Великая победа Абая заключалась именно в том, что не только "Татьяна запела в степи" перед кругом казахских юношей и девушек, но и в том, что эти юноши и девушки заговорили вдруг языком Татьяны. Абай сумел нащупать и выделить в гениальных пушкинских строках то общечеловеческое, что роднило тоскующую русскую барышню с возлюбленной Абая — его Айгерим.
"Айгерим вдохнула новую жизнь в слова Татьяны… это была уже не только Татьянина тайна: страстный шепот молитв и надежд вспыхнул жарким пламенем песни, рвался из груди самой Айгерим.
Молодые друзья, окружавшие Абая, были глубоко взволнованны.
— О Татьяна, — дрогнувшим голосом сказал Кокпай. — В дочери казаха ты нашла себя".
Эту мысль хочется пояснить двумя примерами. Один из них взят из научной монографии нашего современника, доктора филологических наук Е. Исмаилова {Е. Исмаилов. Акыны, 1957. Алма-Ата, стр. 272–290.}, другой — из рассказа современника Абая, крупнейшего востоковеда Г. Потанина {Г. Потанин. В юрте последнего киргизского царевича. "Русское богатство". 1896, № 8.}.
"Евгений Онегин" стал одним из самых любимых произведений народных акынов, — пишет Исмаилов. — В этих поэмах прозвучало новое отношение ко всему русскому — к русской жизни, культуре и характеру русских людей. Если в религиозных поэмах (Хиссах) и в песнях русский был гяуром и изображался в виде лубочного черта, то… с этих пор акыны начинают понимать, что ничего нет зазорного в том, что они перед казахской молодежью восхваляют достойного, способного, образованного русского человека. С тех пор они считают почетной задачей прославлять великих русских".

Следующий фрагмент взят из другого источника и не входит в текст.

-- ==== Sys2Proof/Certificates/Slice0/Obligations.lean ====
section
/-! DEFINITION. The statements for the provers. Free values stand under existential quantifiers, so each statement holds
for every value they could have. -/

open Sys2Proof Sys2Proof.Machine

/-! ### Reset, idle, the step -/

/-- 70_reset_and_hazards.md section 1 (decision D9): after reset TSC is idle and nothing is answered. The model's choices:
the Buffer's canonical form, and that it is empty in `State.reset` (log 5), what an idle step does (log 23), the outputs in
State (log 3). Nothing is said of SEG, whose values in `State.reset` are a choice too (log 4). -/
def Obligations.ResetStateIsIdle : Prop :=
  State.reset.Inv ∧ State.reset.inputs = [] ∧ State.reset.answer = none ∧ State.reset.call = none ∧
  step State.reset = .next State.reset

/-- 70_reset_and_hazards.md section 1 (decision D9): a reset leaves SEG unspecified and touches neither the configuration
nor BUF; that it may come between any two commands (log 18), and that it clears the outputs (log 3), is the model's choice. -/
def Obligations.ResetSpoilsOnlySeg : Prop :=
  ∀ (s : State) (rest : List HostInput), s.inputs = .reset :: rest →
    ∃ g d, step s = .next { s with seg := g, inputs := rest, answer := none, call := none, draws := d }

/-- 60_exceptions.md section 2 (decision D19): no event arrives at TSC but a command. That a step without input answers a
next state is the model's choice (log 23). -/
def Obligations.IdleStepOnlyQuietsOutputs : Prop :=
  ∀ s : State, s.inputs = [] → step s = .next { s with answer := none, call := none }

/-- 10_state.md section 3 (decision D18): the host decides which command comes next, and a step is that command. The
queue of inputs (log 1) and the presentation of a table word (log 2) are the model's. -/
def Obligations.StepRunsThePresentedCommand : Prop :=
  (∀ (s : State) (p : Presented) (rest : List HostInput) (i : Instr),
    s.inputs = .present p :: rest → decode p = .ok i → step s = exec i { s with inputs := rest }) ∧
  (∀ (s : State) (n w : Nat) (i : Instr),
    decodeTableWord n w = some i → step (s.withFetchWord n w) = exec i s)

/-- 30_encoding.md section 4 and 60_exceptions.md section 9 (decisions D21, D26): what is no command is refused with the
decoder's verdict, and so are two users at once. -/
def Obligations.StepRefusesWhatIsNoCommand : Prop :=
  (∀ (s : State) (p : Presented) (rest : List HostInput) (e : DecodeError),
    s.inputs = .present p :: rest → decode p = .error e → step s = .refused (.notACommand e)) ∧
  (∀ (s : State) (p q : Presented) (rest : List HostInput),
    s.inputs = .overlap p q :: rest → step s = .refused .unsynchronisedUsers) ∧
  (∀ (s : State) (p : Presented) (rest : List HostInput),
    s.inputs = .bufferRace p :: rest → step s = .refused .bufferRace)

/-! ### Encodings -/

/-- Words written out from 30_encoding.md section 4 (decisions D4, D5): one per command. -/
def Obligations.WrittenOutWordsDecode : Prop :=
  decode ⟨0b0000_0000#8, ⟨[], 0⟩, none, 0⟩ = .ok .init ∧
  decode ⟨0b0000_0001#8, ⟨[0x38, 0x30], 2⟩, none, 0⟩ = .ok (.setSrc ⟨[0x38, 0x30], 2⟩) ∧
  decode ⟨0b0000_0010#8, ⟨[0x38, 0x30], 2⟩, none, 0⟩ = .ok (.setDst ⟨[0x38, 0x30], 2⟩) ∧
  decode ⟨0b0000_0011#8, ⟨[], 0⟩, some ⟨7⟩, 0⟩ = .ok (.mutate (some ⟨7⟩)) ∧
  decode ⟨0b0000_0100#8, ⟨[], 0⟩, none, 0⟩ = .ok .pack ∧
  decode ⟨0b0000_0101#8, ⟨[], 0⟩, none, 0⟩ = .ok .unpack ∧
  decode ⟨0b0000_0110#8, ⟨[], 0⟩, none, 0⟩ = .ok (.parse ⟨[], 0⟩) ∧
  decode ⟨0b0100_0111#8, ⟨[], 0⟩, none, 0⟩ = .ok (.rdf .data_offset) ∧
  decode ⟨0b0110_1000#8, ⟨[], 0⟩, none, 0x00000200⟩ = .ok (.wrf .window_size 0x200) ∧
  decode ⟨0b0100_1000#8, ⟨[], 0⟩, none, 0x00000010⟩ = .error (.overWideData .data_offset 0x10) ∧
  decode ⟨0b1001_0111#8, ⟨[], 0⟩, none, 0⟩ = .error (.unassignedSel 9)

/-- 30_encoding.md section 4 (decisions D4, D5): decoding the encoding of a command gives it back, with every operand. -/
def Obligations.DecodeInvertsEncode : Prop :=
  ∀ i : Instr, i.wf = true → decode (encode i) = .ok i

/-- 30_encoding.md sections 4 and 6 (decisions D4, D5, D11, D21, D25): exactly the 25 legal command words are accepted,
each with the operands it needs; that a text without its scanned bytes is rejected is the model's choice (log 12). -/
def Obligations.DecodeAcceptsExactlyLegalPresentations : Prop :=
  ∀ p : Presented, (∃ i, decode p = .ok i) ↔
    (p.cw ∈ ([0x00, 0x03, 0x04, 0x05] : List Byte)) ∨
    (p.cw ∈ ([0x01, 0x02, 0x06] : List Byte) ∧ min p.text.len 5 ≤ p.text.text.length) ∨
    (p.cw ∈ ([0x07, 0x17, 0x27, 0x37, 0x47, 0x57, 0x67, 0x77, 0x87] : List Byte)) ∨
    (p.cw ∈ ([0x08, 0x18, 0x68, 0x78, 0x88] : List Byte) ∧ p.data.toNat < 2 ^ 16) ∨
    (p.cw ∈ ([0x28, 0x38] : List Byte)) ∨
    (p.cw = 0x48 ∧ p.data.toNat < 2 ^ 4) ∨
    (p.cw = 0x58 ∧ p.data.toNat < 2 ^ 9)

/-- 30_encoding.md section 4 (decisions D4, D5): the match and mask of the opcode table tell the commands apart, and the
decoder and the encoder agree with them; what decodes is well formed and encodes to the same word. -/
def Obligations.OpcodeRowsTellCommandsApart : Prop :=
  (∀ cw : Byte, ∀ r₁ ∈ opcodeRows, ∀ r₂ ∈ opcodeRows,
    cw &&& r₁.mask = r₁.pattern → cw &&& r₂.mask = r₂.pattern → r₁ = r₂) ∧
  (∀ (p : Presented) (i : Instr), decode p = .ok i →
    i.wf = true ∧ (encode i).cw = p.cw ∧
    ∃ r ∈ opcodeRows, r.mnemonic = mnemonicOf i ∧ p.cw &&& r.mask = r.pattern)

/-- 30_encoding.md section 4, the status output (decisions D7, D28): the four kinds and the way back. -/
def Obligations.StatusOutputBitsRoundTrip : Prop :=
  (encodeStatus .none).1 = 0 ∧ (encodeStatus .badField).1 = 1 ∧ (encodeStatus .missingData).1 = 2 ∧
  (∀ e, encodeStatus (.foreign e) = (3, some e)) ∧
  (∀ st, decodeStatus (encodeStatus st).1 (encodeStatus st).2 = some st) ∧
  (∀ st ext, (∀ e, st ≠ .foreign e) → decodeStatus (encodeStatus st).1 ext = some st)

/-- 10_state.md section 2, the bits of `SEG.control_bits` (decision D6): the mask value of each flag, and a value written
as flag names joined (30_encoding.md section 5). -/
def Obligations.ControlFlagMaskValues : Prop :=
  [ControlFlag.NS, .CWR, .ECE, .URG, .ACK, .PSH, .RST, .SYN, .FIN].map flagMask =
    [0x100, 0x080, 0x040, 0x020, 0x010, 0x008, 0x004, 0x002, 0x001] ∧
  flagsValue [.SYN, .ACK] = 0x012 ∧
  (∀ (g : Segment) (f : ControlFlag), hasFlag g f = true ↔ g.control_bits &&& flagMask f = flagMask f)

А вот что пишет Г. Потанин в 1896 году, после поездки в тот самый конец казахской степи, где жил и творил Абай:
"Можно предвидеть, что скоро народится молодая Киргизия… Для киргизской жизни есть один обильный источник сил и средств — в духовной организации народа".
К этому источнику и обращался Абай в своем творчестве.
У чукчей нет Анакреона,
К зырянам Тютчев не придет,
писал Фет.
Нет, не только придет, показал Абай, но и приведет за собой и всех других своих великих собратьев. И заслуга Ауэзова в том, что он сумел в лучших местах своего романа в общем очень правильно пояснить нам, каким именно путем произошло это слияние облика милой Татьяны с душой казахской девушки, а через него и с душой всего казахского народа. Вот почему русский поэт Пушкин не только не увел Абая от казахского народа, но, напротив, еще теснее сблизил с ним великого поэта и просветителя.

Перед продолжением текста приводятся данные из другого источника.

-- ==== Sys2Proof/Tests/Slice0.lean ====
section
/-! SUPPORT. The model's own tests. Expected results are vectors of spec/95_test_vectors.md, named by their row, or
words written out from spec/30_encoding.md. After them one witness per statement that has hypotheses. -/

namespace Sys2Proof.Tests

open Sys2Proof.Machine

/-! ### Helpers -/

/-- The outcome is a next state with this property. -/
def nextHas (o : Host.Outcome State Fault Refusal) (q : State → Bool) : Bool :=
  match o with
  | .next t => q t
  | .fault _ => false
  | .refused _ => false

/-- The outcome is this refusal. -/
def refusedWith (o : Host.Outcome State Fault Refusal) (r : Refusal) : Bool :=
  match o with
  | .next _ => false
  | .fault _ => false
  | .refused r' => decide (r' = r)

/-- The status of the answer. -/
def st (s : State) : Option Status := s.answer.map Answer.st

/-- The state after reset, holding a Segment and a Buffer, with one granted reservation to come. -/
def holding (g : Segment) (bs : List Byte) : State :=
  { State.reset with seg := g, buf := Memory.ofBytes bs, reserves := [.ok] }

/-- The same with a callback attached that will answer `a`. -/
def mutating (g : Segment) (a : CallbackAnswer) : State :=
  { holding g [] with mutator := some ⟨3⟩, callbacks := [a] }

/-- The defaults of row B1. -/
def defaults : Segment := ⟨0, 0, 0, 0, 5, 0, 1, 0, 0⟩

/-- The Segment of row P2. -/
def segP2 : Segment := ⟨80, 65535, 0x12345678, 0x9ABCDEF0, 15, 0x012, 0x2000, 0xBEEF, 0x0102⟩

/-- The header of row P2. -/
def bytesP2 : List Byte :=
  [0x00, 0x50, 0xFF, 0xFF, 0x12, 0x34, 0x56, 0x78, 0x9A, 0xBC, 0xDE, 0xF0, 0x50, 0x12, 0x20, 0x00, 0x00, 0x00, 0x01, 0x02]

/-- The Buffer of row Q1. -/
def bytesQ1 : List Byte :=
  [0x1F, 0x90, 0xC0, 0x01, 0xDE, 0xAD, 0xBE, 0xEF, 0x00, 0x00, 0x00, 0x01, 0xAF, 0x29, 0xFF, 0xFF, 0xBE, 0xEF, 0x80, 0x00]

/-- The Segment of row Q1. -/
def segQ1 : Segment := ⟨0x1F90, 0xC001, 0xDEADBEEF, 1, 10, 0x129, 0xFFFF, 0xBEEF, 0x8000⟩

/-- The text "80" (row A3). -/
def text80 : PortText := ⟨[0x38, 0x30], 2⟩

/-- The text "8a" (row A19). -/
def text8a : PortText := ⟨[0x38, 0x61], 2⟩

/-- The text "65536" (row A8). -/
def text65536 : PortText := ⟨[0x36, 0x35, 0x35, 0x33, 0x36], 5⟩

/-! ### WellFormed refuses ill-formed terms -/

theorem test_wf_refuses_short_text :
    (Instr.setSrc ⟨[0x38], 2⟩).wf = false ∧ (Instr.setDst ⟨[], 1⟩).wf = false ∧
    (Instr.parse ⟨[0x31, 0x32, 0x33, 0x34], 9⟩).wf = false := by decide

/-- The smallest data too wide for each field (R61, R62); the two 32-bit fields take every word. -/
theorem test_wf_refuses_wide_data :
    [(Field.source, 0x10000), (.destination, 0x10000), (.data_offset, 0x10), (.control_bits, 0x200),
     (.window_size, 0x10000), (.checksum, 0x10000), (.urgent_pointer, 0x10000)].all
      (fun (x : Field × Word) => !(Instr.wrf x.1 x.2).wf) = true := by decide

/-- The widest data that fits each field. -/
theorem test_wf_accepts_widest_data :
    [(Field.source, 0xFFFF), (.destination, 0xFFFF), (.sequence, 0xFFFFFFFF), (.acknowledgment, 0xFFFFFFFF),
     (.data_offset, 0xF), (.control_bits, 0x1FF), (.window_size, 0xFFFF), (.checksum, 0xFFFF),
     (.urgent_pointer, 0xFFFF)].all (fun (x : Field × Word) => (Instr.wrf x.1 x.2).wf) = true := by decide

/-! ### Words written out from 30_encoding.md R60, R61: selector nibble, operation nibble -/

theorem test_decode_init : decode ⟨0b0000_0000#8, ⟨[], 0⟩, none, 0⟩ = .ok .init := by decide
theorem test_decode_setsrc : decode ⟨0b0000_0001#8, text80, none, 0⟩ = .ok (.setSrc text80) := by decide
theorem test_decode_setdst : decode ⟨0b0000_0010#8, text80, none, 0⟩ = .ok (.setDst text80) := by decide
theorem test_decode_mutate : decode ⟨0b0000_0011#8, ⟨[], 0⟩, some ⟨9⟩, 0⟩ = .ok (.mutate (some ⟨9⟩)) := by decide
theorem test_decode_pack : decode ⟨0b0000_0100#8, ⟨[], 0⟩, none, 0⟩ = .ok .pack := by decide
theorem test_decode_unpack : decode ⟨0b0000_0101#8, ⟨[], 0⟩, none, 0⟩ = .ok .unpack := by decide
theorem test_decode_parse : decode ⟨0b0000_0110#8, text80, none, 0⟩ = .ok (.parse text80) := by decide

/-- Row B2: the nine RDF words. -/
theorem test_decode_rdf :
    [0b0000_0111#8, 0b0001_0111#8, 0b0010_0111#8, 0b0011_0111#8, 0b0100_0111#8, 0b0101_0111#8, 0b0110_0111#8,
     0b0111_0111#8, 0b1000_0111#8].map (fun w => decode ⟨w, ⟨[], 0⟩, none, 0⟩) =
    [.ok (.rdf .source), .ok (.rdf .destination), .ok (.rdf .sequence), .ok (.rdf .acknowledgment),
     .ok (.rdf .data_offset), .ok (.rdf .control_bits), .ok (.rdf .window_size), .ok (.rdf .checksum),
     .ok (.rdf .urgent_pointer)] := by decide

Но есть и другая сторона вопроса, и в этом, пожалуй, основная причина трагедии всех гуманистов и просветителей: высокая духовная культура Пушкин, Лермонтов — нужны угнетенным, но совсем не угнетателям. Пушкин не будет принят ни "степным тираном" Кунанбаем, ни жестоким братом Абая Оспаном, ни даже тем безвестным хищником-конокрадом, который дважды взял верх над Абаем. Именно на них кончается сила слова и начинается то темное, стихийное, корыстное, утробное, что преодолевается только ломкой, только революционным словом, мыслью и действием.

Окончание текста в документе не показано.